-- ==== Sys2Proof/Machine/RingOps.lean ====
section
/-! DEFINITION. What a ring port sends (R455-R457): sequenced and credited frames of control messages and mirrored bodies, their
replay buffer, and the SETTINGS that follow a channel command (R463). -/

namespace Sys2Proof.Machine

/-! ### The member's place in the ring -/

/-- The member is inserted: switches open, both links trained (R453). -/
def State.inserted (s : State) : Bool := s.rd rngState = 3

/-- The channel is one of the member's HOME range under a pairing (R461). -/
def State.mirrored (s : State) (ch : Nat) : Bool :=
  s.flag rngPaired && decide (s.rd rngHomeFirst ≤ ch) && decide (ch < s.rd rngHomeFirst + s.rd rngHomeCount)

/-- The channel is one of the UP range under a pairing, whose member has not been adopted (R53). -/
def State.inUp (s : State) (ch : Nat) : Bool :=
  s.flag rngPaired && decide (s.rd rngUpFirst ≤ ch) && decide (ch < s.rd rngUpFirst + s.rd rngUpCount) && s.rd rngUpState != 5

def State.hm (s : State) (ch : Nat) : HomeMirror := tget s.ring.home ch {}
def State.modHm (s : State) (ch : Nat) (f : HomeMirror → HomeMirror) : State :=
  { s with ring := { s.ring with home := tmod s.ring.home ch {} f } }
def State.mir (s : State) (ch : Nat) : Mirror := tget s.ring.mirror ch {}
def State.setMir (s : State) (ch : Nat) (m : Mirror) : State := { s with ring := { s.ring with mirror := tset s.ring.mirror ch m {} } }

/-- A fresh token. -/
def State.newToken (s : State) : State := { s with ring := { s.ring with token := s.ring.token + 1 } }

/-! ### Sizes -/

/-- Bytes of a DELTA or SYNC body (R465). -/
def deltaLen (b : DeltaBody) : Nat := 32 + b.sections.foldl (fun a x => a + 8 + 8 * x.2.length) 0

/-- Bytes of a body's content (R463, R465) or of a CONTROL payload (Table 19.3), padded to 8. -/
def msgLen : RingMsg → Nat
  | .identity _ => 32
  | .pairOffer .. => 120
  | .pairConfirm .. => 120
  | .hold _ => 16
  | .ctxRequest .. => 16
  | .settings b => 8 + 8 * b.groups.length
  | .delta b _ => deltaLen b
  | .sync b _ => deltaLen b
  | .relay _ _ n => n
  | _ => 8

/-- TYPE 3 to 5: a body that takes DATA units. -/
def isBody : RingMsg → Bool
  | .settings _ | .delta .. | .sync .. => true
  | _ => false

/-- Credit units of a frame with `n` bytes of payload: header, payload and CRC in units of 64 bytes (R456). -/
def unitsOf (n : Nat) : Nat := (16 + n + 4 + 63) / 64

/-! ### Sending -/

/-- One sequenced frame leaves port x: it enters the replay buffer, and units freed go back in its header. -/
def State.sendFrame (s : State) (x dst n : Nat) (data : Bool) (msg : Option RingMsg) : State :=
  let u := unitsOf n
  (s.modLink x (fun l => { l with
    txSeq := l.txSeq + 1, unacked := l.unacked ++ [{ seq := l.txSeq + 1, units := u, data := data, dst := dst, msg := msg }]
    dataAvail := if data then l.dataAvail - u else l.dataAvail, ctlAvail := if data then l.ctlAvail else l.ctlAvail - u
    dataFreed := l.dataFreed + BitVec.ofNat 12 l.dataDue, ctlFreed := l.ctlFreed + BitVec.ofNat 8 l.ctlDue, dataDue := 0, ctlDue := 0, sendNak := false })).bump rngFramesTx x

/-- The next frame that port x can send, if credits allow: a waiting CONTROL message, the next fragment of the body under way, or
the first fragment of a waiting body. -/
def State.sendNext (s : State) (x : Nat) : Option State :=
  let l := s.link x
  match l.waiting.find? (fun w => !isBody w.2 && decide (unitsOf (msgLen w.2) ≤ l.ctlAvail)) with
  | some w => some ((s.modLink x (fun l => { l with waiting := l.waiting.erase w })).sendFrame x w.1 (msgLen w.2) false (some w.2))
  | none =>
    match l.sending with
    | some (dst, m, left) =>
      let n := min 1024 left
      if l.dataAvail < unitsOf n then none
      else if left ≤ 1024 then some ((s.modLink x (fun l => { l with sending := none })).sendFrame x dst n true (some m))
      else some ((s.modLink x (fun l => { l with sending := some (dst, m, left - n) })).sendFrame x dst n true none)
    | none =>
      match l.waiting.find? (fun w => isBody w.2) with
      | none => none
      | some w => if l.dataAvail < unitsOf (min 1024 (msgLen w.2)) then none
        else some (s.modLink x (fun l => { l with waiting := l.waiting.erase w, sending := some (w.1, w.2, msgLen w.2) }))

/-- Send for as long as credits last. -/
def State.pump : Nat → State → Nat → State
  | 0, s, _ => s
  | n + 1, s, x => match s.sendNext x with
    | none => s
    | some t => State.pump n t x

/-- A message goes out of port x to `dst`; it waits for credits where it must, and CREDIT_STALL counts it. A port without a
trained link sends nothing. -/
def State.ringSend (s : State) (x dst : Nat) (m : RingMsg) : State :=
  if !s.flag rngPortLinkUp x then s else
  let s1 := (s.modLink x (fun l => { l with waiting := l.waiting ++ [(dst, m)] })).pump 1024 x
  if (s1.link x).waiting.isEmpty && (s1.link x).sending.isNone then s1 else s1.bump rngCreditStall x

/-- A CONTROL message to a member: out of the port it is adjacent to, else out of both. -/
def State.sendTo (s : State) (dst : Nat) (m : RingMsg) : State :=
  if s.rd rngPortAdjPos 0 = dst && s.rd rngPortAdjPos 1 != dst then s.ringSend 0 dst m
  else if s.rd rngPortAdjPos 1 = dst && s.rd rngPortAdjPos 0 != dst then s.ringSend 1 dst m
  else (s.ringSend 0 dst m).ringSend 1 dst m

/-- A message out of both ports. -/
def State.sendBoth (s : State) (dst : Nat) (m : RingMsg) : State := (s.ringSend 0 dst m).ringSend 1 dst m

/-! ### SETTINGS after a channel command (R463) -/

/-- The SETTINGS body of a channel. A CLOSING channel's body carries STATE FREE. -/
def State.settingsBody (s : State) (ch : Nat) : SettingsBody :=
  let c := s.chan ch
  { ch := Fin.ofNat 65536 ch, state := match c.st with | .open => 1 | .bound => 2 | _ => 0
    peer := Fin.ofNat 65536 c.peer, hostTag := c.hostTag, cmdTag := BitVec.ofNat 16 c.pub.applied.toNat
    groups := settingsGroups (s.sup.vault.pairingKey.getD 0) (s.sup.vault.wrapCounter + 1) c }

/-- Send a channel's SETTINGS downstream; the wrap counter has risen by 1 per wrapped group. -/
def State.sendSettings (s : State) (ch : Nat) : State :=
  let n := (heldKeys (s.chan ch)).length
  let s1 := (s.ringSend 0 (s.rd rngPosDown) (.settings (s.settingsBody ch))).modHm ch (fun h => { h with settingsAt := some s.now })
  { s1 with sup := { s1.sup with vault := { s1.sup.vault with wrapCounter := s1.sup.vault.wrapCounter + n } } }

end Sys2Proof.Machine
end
____________________
• _What to produce_:
In the listing above, find the line with "State.pump n t x" and the line with "def State.sendTo (s"; set down exactly those two lines and every line between them, nothing more.

• _Result of this task_:
    | some t => State.pump n t x

/-- A message goes out of port x to `dst`; it waits for credits where it must, and CREDIT_STALL counts it. A port without a
trained link sends nothing. -/
def State.ringSend (s : State) (x dst : Nat) (m : RingMsg) : State :=
  if !s.flag rngPortLinkUp x then s else
  let s1 := (s.modLink x (fun l => { l with waiting := l.waiting ++ [(dst, m)] })).pump 1024 x
  if (s1.link x).waiting.isEmpty && (s1.link x).sending.isNone then s1 else s1.bump rngCreditStall x

/-- A CONTROL message to a member: out of the port it is adjacent to, else out of both. -/
def State.sendTo (s : State) (dst : Nat) (m : RingMsg) : State :=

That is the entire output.